Eastern European governments from Prague to Sofia have grand plans to build new plants, but the question is who will pay for them.
The explosion at the Chernobyl plant in 1986 slowed the Soviet-era flurry of nuclear projects in Eastern Europe, and then the fall of communist regimes reduced it to a trickle.
Now as the west of the continent focuses on upgrading or replacing old reactors, its east is uniting behind the biggest drive for new capacity in decades. The question, though, is who will pay for it and how much of it becomes reality.
From the Czech Republic down to Romania, nations are drawing up plans for what some have called the “biggest project of the century.” They want to build at least a dozen new nuclear units to the tune of almost €130 billion ($139 billion), based on the latest projections gathered by Bloomberg. The first could be operational within a decade.
Former communist states largely inherited existing plants from the proliferation that came online in the 1970s and 1980s. Those are running on borrowed time, though. Governments have harnessed the political support for new facilities as the countries grapple with the European Union’s push for greener energy and after nations were forced to wean themselves off cheaper Russian gas.
The challenge is that countries don’t possess the engineering knowhow and are struggling to fund the scope of their ambitions, according to officials. Because no private investor will assume the risk of building a new plant alone, governments need to step in. Key will be EU subsidies, yet there will be competition for that money, too.

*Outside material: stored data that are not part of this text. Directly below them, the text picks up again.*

-- ==== Sys2Proof/Machine/Assembler.lean ====
section
/-! DEFINITION. The assembler syntax and the pseudo-instructions (30_encoding.md R77, R78). The block never sees
either: a line becomes a command word before the host writes it to CMD. -/

namespace Sys2Proof.Machine

/-! ## Pseudo-instructions (30_encoding.md R78) -/

/-- A pseudo-instruction. -/
inductive Pseudo where
  /-- `IADD xd, xb`. -/
  | iadd (d b : Reg)
  /-- `ISUB xd, xb`. -/
  | isub (d b : Reg)
  /-- `ZERO xd`. -/
  | zero (d : Reg)
  /-- `SQR xd, xa`. -/
  | sqr (d a : Reg)
deriving DecidableEq, Repr

/-- The one command a pseudo-instruction expands to. -/
def Pseudo.expand : Pseudo → Instr
  | .iadd d b => .add d d b
  | .isub d b => .sub d d b
  | .zero d => .li d 0
  | .sqr d a => .mul d a a

/-! ## Lines (30_encoding.md R77) -/

/-- An operand of an assembly line. -/
inductive AsmOperand where
  | reg (r : Reg)
  | imm (v : BitVec 16)
deriving DecidableEq, Repr

/-- What a line of assembly holds. -/
inductive AsmLine where
  /-- Nothing but a comment. -/
  | blank
  /-- A command. -/
  | command (i : Instr)
  /-- `HOST: repeat from L if Z = 0`: the host's loop back to the line labelled `L`. -/
  | repeatUnlessZero (label : Nat)
  /-- Any other `HOST:` line, its text kept as it is (DESIGN CHOICE, log 19). -/
  | host (text : List Char)
deriving DecidableEq, Repr

/-- A line of assembly with the label it may carry (DESIGN CHOICE, log 19: R77 names lines, `repeat from L`, and gives
no syntax for the name). -/
structure SourceLine where
  label : Option Nat
  content : AsmLine
deriving DecidableEq, Repr

/-- The line up to its comment, which `;` starts. -/
def stripComment (l : List Char) : List Char := l.takeWhile (· ≠ ';')

/-- A text without the spaces around it. -/
def trimSpaces (l : List Char) : List Char := ((l.dropWhile (· = ' ')).reverse.dropWhile (· = ' ')).reverse

/-- A text cut at every comma. -/
def splitCommas : List Char → List (List Char)
  | [] => [[]]
  | ch :: rest =>
    match splitCommas rest with
    | [] => [[ch]]
    | piece :: pieces => if ch = ',' then [] :: piece :: pieces else (ch :: piece) :: pieces

/-- The value of a digit in the given base. -/
def digitValue (base : Nat) (ch : Char) : Option Nat :=
  let v :=
    if '0' ≤ ch ∧ ch ≤ '9' then ch.toNat - '0'.toNat
    else if 'A' ≤ ch ∧ ch ≤ 'F' then ch.toNat - 'A'.toNat + 10
    else if 'a' ≤ ch ∧ ch ≤ 'f' then ch.toNat - 'a'.toNat + 10
    else base
  if v < base then some v else none

/-- The number a nonempty list of digits stands for. -/
def digitsValue (base : Nat) : List Char → Option Nat
  | [] => none
  | ds => ds.foldl (fun acc ch => do return (← acc) * base + (← digitValue base ch)) (some 0)

/-- A register, `x0` to `x15`. -/
def parseReg (l : List Char) : Option Reg :=
  match l with
  | 'x' :: ds =>
    match digitsValue 10 ds with
    | some n => if h : n < nreg ∧ ds.length = (if n < 10 then 1 else 2) then some ⟨n, h.1⟩ else none
    | none => none
  | _ => none

/-- An immediate, decimal or with `0x` hexadecimal, in 0 to 65535; a value outside is an assembly error. -/
def parseImm (l : List Char) : Option (BitVec 16) :=
  let value :=
    match l with
    | '0' :: 'x' :: ds => digitsValue 16 ds
    | ds => digitsValue 10 ds
  match value with
  | some n => if n ≤ 65535 then some (BitVec.ofNat 16 n) else none
  | none => none

/-- An operand. -/
def parseOperand (l : List Char) : Option AsmOperand :=
  match parseReg l with
  | some r => some (.reg r)
  | none => (parseImm l).map .imm

/-- The command with a mnemonic and its operands in the order of the assembler form (30_encoding.md R73, R78). -/
def assembleCommand (mnemonic : List Char) (ops : List AsmOperand) : Option Instr :=
  match String.ofList mnemonic, ops with
  | "ADD", [.reg d, .reg a, .reg b] => some (.add d a b)
  | "SUB", [.reg d, .reg a, .reg b] => some (.sub d a b)
  | "INC", [.reg d] => some (.inc d)
  | "DEC", [.reg d] => some (.dec d)
  | "MUL", [.reg d, .reg a, .reg b] => some (.mul d a b)
  | "DIV", [.reg d, .reg a, .reg b] => some (.div d a b)
  | "MOD", [.reg d, .reg a, .reg b] => some (.mod d a b)
  | "DIVMOD", [.reg q, .reg r, .reg a, .reg b] => some (.divmod q r a b)
  | "AND", [.reg d, .reg a, .reg b] => some (.and d a b)
  | "OR", [.reg d, .reg a, .reg b] => some (.or d a b)
  | "XOR", [.reg d, .reg a, .reg b] => some (.xor d a b)
  | "LSH", [.reg d, .reg a, .reg k] => some (.lsh d a k)
  | "RSH", [.reg d, .reg a, .reg k] => some (.rsh d a k)
  | "LSHI", [.reg d, .reg a, .imm v] => some (.lshi d a v)
  | "RSHI", [.reg d, .reg a, .imm v] => some (.rshi d a v)
  | "POW", [.reg d, .reg b, .reg e] => some (.pow d b e)
  | "POWMOD", [.reg d, .reg b, .reg e, .reg m] => some (.powmod d b e m)
  | "CMP", [.reg a, .reg b] => some (.cmp a b)
  | "TST", [.reg a] => some (.tst a)
  | "MOV", [.reg d, .reg a] => some (.mov d a)
  | "LI", [.reg d, .imm v] => some (.li d v)
  | "IADD", [.reg d, .reg b] => some (Pseudo.iadd d b).expand
  | "ISUB", [.reg d, .reg b] => some (Pseudo.isub d b).expand
  | "ZERO", [.reg d] => some (Pseudo.zero d).expand
  | "SQR", [.reg d, .reg a] => some (Pseudo.sqr d a).expand
  | _, _ => none

/-- A decimal digit. -/
def isDecimalDigit (ch : Char) : Bool := '0' ≤ ch && ch ≤ '9'

/-- A line's label, if it has one, and the rest of the line. DESIGN CHOICE, log 19: the label is a decimal number and a
colon at the start of the line, as the programs of 95_test_vectors.md number their lines. -/
def splitLabel (l : List Char) : Option Nat × List Char :=
  match digitsValue 10 (l.takeWhile isDecimalDigit), l.dropWhile isDecimalDigit with
  | some n, ':' :: rest => (some n, trimSpaces rest)
  | _, _ => (none, l)

/-- A text after a prefix, if it starts with it. -/
def afterPrefix : List Char → List Char → Option (List Char)
  | [], text => some text
  | _ :: _, [] => none
  | p :: ps, ch :: text => if p = ch then afterPrefix ps text else none

/-- The label `L` of `repeat from L if Z = 0`. -/
def parseRepeat (text : List Char) : Option Nat :=
  match afterPrefix "repeat from ".toList text with
  | some rest =>
    if rest.dropWhile isDecimalDigit = " if Z = 0".toList then digitsValue 10 (rest.takeWhile isDecimalDigit) else none
  | none => none

/-- The action a `HOST:` line gives. -/
def parseHost (text : List Char) : AsmLine :=
  match parseRepeat text with
  | some label => .repeatUnlessZero label
  | none => .host text

/-- The command line `body`: a mnemonic, a space, and operands between commas. -/
def parseCommand (body : List Char) : Option Instr :=
  match (splitCommas (body.dropWhile (· ≠ ' '))).mapM fun operand => parseOperand (trimSpaces operand) with
  | some ops => assembleCommand (body.takeWhile (· ≠ ' ')) ops
  | none => none

/-- A line without its label and its comment; `none` is an assembly error. -/
def parseContent (body : List Char) : Option AsmLine :=
  match body with
  | [] => some .blank
  | _ :: _ =>
    match afterPrefix "HOST:".toList body with
    | some text => some (parseHost (trimSpaces text))
    | none => (parseCommand body).map .command

/-- A line of assembly (30_encoding.md R77); `none` is an assembly error. The letter case, the spacing, the label's
form and the text of a `HOST:` line are DESIGN CHOICES (log 19). -/
def parseLine (l : List Char) : Option SourceLine :=
  let labelled := splitLabel (trimSpaces (stripComment l))
  (parseContent labelled.2).map fun content => ⟨labelled.1, content⟩

/-- The word a command line assembles to. -/
def assembleWord (l : List Char) : Option Word :=
  match parseLine l with
  | some ⟨_, .command i⟩ => some (encode i)
  | some ⟨_, .blank⟩ => none
  | some ⟨_, .repeatUnlessZero _⟩ => none
  | some ⟨_, .host _⟩ => none
  | none => none

end Sys2Proof.Machine
end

“Financing is by far the most important issue,” Nuclear Energy Agency economist Jan Horst Keppler told a room full of Eastern European energy executives at a Prague meeting in June. “It’s at the heart of the decision.”
The picture in Western Europe, meanwhile, is mixed. Belgium and Spain, for example, plan to phase out nuclear power, though the timeframe has been pushed back because of concern about energy supply since Russia’s invasion of Ukraine.
Others are steadfast. Austria rejected nuclear power in a 1978 referendum. Germany has gone ahead with abandoning it since the government took the decision following the Fukushima disaster in Japan in 2011.
Belgium, France, Finland and Sweden continue to generate at least a third of their power needs from reactors for more than 100 million citizens combined. The newest reactor in the EU — Olkiluoto 3 in Finland — started generating power last year. France’s latest addition will begin producing electricity this summer at its long-delayed Flamanville-3 EPR reactor.
While government subsidies to get the new reactors underway will almost certainly get EU approval, their scale is intimidating. Take Poland, whose energy production was long dominated by coal and new nuclear plants would be the country’s first.
The government remains locked in negotiations on how to finance Westinghouse Electric Co. reactors destined for its first plant, whose cost may exceed $30 billion — a sum equivalent to the country’s entire 2023 defense budget, or 3.9% of gross domestic product.
“Nuclear is different from other sources of electricity,” said Marcin Kaminski, the risk manager helping to build Poland’s first reactors at Polskie Elektrownie Jadrowe. “There is a vast need for state involvement.”
Eastern European countries don’t expect to take investment decisions anytime soon. They’re waiting for the EU to authorize aid under its 2028-34 budget cycle, likely to be approved next June. The EU’s green energy plans include nuclear.
Poland could consider a so-called contract for difference agreement, a form of state subsidy used by Electricite de France SA and the UK government for their projects. Romania is creating a special purpose vehicle and looking at combination of green bonds, state loans and contracts for difference, said Vasile Dascalu, finance chief at state-owned Nuclearelectrica.
The Czechs, meanwhile, will decide by the end of August on which company will become the supplier of at least one reactor. The deputy minister of economy and trade, Tomas Ehler, said during the June meeting in Prague that “there’s no competitive supply of financing” and that government loans are likely to cover the 90% of the costs.
The industry contrasts with the state-owned model in China and Russia, which are building the most reactors. European nuclear projects are also notorious for construction delays and ballooning costs. In Slovakia, for example, a new unit at the Mochovce site was delayed by a decade and cost twice as much as the projected €2 billion.
The region’s first reactor was in Slovakia (then Czechoslovakia) and went into commercial operation in 1972. While neighboring Austria has shunned nuclear power, Slovakia has retained public and political support. There just hasn’t been enough investment, according to Branislav Strycek, the chief executive officer of Slovakia’s biggest utility.
“We got into the crisis because electricity was extremely cheap for 15 years and no one invested in new sources,” he said. “So, when the war suddenly started, we had nothing to switch to because all sources were being used and nothing new was coming in.”
At the moment, the only new nuclear power plants within the EU that are being built are the one in Slovakia and one to the south in Hungary, where Russia is financing the construction of Paks II nuclear power plant by Rosatom Corp., the world’s dominant supplier of nuclear fuel.
But while Hungarian Prime Minister Viktor Orban is an ally of Russian President Vladimir Putin, Rosatom has been crossed off from the list of possible future suppliers elsewhere because of the war in Ukraine.
For Strycek in Slovakia, the issues also go beyond money. There’s the tight supply chain and shortage of experts and contractors. France’s program to build new reactors will take up European resources and personnel, for example. “Though you may start” building, said Strycek, “you’re just treading water.”